## AVAILABLE RECORDS

====

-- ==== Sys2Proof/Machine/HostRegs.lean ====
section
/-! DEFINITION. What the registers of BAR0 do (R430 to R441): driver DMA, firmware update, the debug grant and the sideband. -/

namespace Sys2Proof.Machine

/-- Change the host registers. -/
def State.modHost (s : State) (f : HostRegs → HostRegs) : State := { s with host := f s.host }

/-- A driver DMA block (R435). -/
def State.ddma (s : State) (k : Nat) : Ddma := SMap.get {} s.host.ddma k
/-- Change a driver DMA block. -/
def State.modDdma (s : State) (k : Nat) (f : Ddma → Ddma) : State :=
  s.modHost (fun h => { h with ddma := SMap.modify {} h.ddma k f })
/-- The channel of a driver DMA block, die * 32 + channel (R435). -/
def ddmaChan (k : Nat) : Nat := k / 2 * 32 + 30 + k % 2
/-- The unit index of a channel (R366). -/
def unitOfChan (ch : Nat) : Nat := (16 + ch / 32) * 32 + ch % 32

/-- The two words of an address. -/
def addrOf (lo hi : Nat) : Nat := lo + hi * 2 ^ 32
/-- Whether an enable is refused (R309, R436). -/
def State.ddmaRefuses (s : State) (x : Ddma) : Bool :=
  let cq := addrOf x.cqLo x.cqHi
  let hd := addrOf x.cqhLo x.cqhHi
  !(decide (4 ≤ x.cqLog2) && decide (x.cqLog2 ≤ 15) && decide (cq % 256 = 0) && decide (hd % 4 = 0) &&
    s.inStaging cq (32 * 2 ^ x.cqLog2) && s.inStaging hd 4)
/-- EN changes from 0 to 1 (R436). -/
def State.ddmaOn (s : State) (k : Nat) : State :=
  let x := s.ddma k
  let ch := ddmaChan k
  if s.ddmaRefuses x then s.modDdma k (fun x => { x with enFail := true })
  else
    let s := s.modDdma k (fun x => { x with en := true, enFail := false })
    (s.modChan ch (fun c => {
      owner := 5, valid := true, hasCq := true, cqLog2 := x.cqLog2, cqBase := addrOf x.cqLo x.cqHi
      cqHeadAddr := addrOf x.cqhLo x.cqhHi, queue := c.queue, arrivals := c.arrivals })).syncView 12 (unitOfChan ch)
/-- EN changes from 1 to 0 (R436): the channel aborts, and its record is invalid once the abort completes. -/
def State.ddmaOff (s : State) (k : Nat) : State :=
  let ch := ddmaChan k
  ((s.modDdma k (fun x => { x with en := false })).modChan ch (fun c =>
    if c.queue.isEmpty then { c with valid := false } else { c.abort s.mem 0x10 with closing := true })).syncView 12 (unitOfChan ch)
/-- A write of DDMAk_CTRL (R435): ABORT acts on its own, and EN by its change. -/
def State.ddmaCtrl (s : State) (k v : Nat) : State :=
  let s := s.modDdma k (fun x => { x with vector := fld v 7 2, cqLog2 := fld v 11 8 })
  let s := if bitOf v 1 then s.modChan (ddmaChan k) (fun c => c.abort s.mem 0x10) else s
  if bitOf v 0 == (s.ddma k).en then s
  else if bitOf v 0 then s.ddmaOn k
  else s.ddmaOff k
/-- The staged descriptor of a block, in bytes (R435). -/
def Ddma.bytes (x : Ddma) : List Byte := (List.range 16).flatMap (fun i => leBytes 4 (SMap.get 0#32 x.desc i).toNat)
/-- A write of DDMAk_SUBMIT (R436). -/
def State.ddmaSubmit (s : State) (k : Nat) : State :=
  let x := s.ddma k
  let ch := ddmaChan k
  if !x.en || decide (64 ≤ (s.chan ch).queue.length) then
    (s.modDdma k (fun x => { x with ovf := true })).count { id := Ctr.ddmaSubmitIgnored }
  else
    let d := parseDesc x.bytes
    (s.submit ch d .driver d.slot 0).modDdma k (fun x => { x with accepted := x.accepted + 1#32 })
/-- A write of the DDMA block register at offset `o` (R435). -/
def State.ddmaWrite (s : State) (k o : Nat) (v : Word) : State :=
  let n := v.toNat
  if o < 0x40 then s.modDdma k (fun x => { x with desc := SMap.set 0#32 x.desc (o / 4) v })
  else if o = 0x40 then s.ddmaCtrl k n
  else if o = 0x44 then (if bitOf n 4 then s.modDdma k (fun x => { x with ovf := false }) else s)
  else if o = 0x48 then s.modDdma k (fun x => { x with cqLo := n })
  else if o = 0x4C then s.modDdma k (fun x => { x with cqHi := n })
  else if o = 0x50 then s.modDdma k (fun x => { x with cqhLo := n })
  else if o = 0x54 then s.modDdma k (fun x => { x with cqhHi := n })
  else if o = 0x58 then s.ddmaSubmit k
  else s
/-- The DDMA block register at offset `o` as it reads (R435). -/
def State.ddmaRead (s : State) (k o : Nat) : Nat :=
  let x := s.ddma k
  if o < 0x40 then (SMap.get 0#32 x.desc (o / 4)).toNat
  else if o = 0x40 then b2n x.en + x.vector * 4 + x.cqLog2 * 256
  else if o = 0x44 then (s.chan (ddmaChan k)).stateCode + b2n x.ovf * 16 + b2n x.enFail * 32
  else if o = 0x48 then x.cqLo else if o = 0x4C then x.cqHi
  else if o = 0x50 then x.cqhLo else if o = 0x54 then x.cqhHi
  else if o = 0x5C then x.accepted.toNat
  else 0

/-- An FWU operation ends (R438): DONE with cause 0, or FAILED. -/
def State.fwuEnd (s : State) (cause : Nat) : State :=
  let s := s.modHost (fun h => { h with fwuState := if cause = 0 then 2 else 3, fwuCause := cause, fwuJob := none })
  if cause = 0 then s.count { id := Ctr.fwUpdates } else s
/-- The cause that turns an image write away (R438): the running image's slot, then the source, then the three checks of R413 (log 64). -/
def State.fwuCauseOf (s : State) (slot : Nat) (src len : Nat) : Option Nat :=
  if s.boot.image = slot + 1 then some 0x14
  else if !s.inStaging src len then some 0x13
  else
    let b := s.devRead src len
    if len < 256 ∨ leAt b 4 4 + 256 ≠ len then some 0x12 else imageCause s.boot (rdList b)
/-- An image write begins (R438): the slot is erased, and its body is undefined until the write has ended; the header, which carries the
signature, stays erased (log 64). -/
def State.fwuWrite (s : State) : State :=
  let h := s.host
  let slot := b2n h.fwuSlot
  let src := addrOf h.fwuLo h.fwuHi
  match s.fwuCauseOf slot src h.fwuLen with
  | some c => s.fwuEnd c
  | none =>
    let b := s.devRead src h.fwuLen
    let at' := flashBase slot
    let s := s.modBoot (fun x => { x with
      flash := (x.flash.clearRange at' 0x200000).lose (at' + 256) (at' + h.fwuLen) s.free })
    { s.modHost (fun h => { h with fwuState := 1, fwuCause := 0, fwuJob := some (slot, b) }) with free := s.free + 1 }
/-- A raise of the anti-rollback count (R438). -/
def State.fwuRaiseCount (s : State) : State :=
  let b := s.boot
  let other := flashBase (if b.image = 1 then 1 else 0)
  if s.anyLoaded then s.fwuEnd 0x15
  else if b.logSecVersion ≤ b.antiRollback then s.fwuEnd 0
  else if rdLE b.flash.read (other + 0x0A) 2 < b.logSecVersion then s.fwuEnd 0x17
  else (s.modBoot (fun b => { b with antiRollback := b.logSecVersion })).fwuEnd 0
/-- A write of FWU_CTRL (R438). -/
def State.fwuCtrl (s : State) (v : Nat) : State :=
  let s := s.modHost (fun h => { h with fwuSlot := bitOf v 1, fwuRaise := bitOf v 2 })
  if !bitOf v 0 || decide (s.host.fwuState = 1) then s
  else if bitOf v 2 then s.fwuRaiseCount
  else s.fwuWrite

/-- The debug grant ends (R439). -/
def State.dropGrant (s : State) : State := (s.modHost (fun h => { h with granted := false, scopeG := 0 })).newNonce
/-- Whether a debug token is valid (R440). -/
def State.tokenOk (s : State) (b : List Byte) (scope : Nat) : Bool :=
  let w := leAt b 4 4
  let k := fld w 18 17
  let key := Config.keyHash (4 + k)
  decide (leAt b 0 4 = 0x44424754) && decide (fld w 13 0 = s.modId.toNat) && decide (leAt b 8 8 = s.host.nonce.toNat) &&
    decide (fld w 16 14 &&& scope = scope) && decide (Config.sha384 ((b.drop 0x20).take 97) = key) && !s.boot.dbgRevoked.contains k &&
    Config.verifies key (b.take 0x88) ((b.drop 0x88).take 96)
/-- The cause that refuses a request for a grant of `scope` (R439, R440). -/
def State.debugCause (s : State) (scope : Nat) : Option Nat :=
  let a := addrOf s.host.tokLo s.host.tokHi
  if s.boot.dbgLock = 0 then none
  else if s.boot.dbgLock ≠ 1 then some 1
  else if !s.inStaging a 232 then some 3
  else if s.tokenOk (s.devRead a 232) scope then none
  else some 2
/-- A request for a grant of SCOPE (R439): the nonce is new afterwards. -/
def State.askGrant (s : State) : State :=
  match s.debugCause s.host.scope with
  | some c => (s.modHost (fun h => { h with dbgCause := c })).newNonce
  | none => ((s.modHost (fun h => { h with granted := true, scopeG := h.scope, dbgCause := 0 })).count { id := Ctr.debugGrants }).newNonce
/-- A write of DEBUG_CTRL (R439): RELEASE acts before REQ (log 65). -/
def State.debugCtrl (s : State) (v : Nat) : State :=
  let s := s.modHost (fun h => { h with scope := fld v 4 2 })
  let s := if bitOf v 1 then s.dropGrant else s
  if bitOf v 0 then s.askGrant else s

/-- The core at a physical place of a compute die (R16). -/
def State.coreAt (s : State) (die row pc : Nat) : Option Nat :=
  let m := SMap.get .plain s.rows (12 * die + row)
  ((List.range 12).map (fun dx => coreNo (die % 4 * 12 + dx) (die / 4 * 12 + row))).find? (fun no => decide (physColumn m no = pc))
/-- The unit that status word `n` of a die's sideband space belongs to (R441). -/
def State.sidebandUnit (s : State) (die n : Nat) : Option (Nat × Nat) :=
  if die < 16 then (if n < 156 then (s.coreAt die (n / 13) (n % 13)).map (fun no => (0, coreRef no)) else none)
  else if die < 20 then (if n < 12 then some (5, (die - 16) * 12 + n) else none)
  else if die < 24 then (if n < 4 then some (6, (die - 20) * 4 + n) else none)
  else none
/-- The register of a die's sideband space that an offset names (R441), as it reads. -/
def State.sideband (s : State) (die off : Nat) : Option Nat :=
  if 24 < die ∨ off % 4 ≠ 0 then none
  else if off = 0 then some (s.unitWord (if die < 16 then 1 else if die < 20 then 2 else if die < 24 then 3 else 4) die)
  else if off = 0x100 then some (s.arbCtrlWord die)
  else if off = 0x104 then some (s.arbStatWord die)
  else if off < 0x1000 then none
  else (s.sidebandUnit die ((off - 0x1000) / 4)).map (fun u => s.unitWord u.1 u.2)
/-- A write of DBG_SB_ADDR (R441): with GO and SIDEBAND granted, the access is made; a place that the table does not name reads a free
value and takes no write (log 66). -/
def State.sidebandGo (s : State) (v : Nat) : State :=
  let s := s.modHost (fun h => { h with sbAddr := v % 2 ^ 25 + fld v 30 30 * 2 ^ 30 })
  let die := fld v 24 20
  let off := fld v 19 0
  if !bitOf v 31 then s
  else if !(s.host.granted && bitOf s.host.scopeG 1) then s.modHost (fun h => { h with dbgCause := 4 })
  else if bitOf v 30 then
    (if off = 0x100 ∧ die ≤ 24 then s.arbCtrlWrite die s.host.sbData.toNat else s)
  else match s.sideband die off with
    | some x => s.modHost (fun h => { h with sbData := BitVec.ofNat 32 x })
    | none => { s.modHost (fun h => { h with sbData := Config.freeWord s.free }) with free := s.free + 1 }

====

## PROBLEM TO SOLVE
This task calls for each line of the material that contains "dropGrant".

## EXERCISE SOLUTION
def State.dropGrant (s : State) : State := (s.modHost (fun h => { h with granted := false, scopeG := 0 })).newNonce
  let s := if bitOf v 1 then s.dropGrant else s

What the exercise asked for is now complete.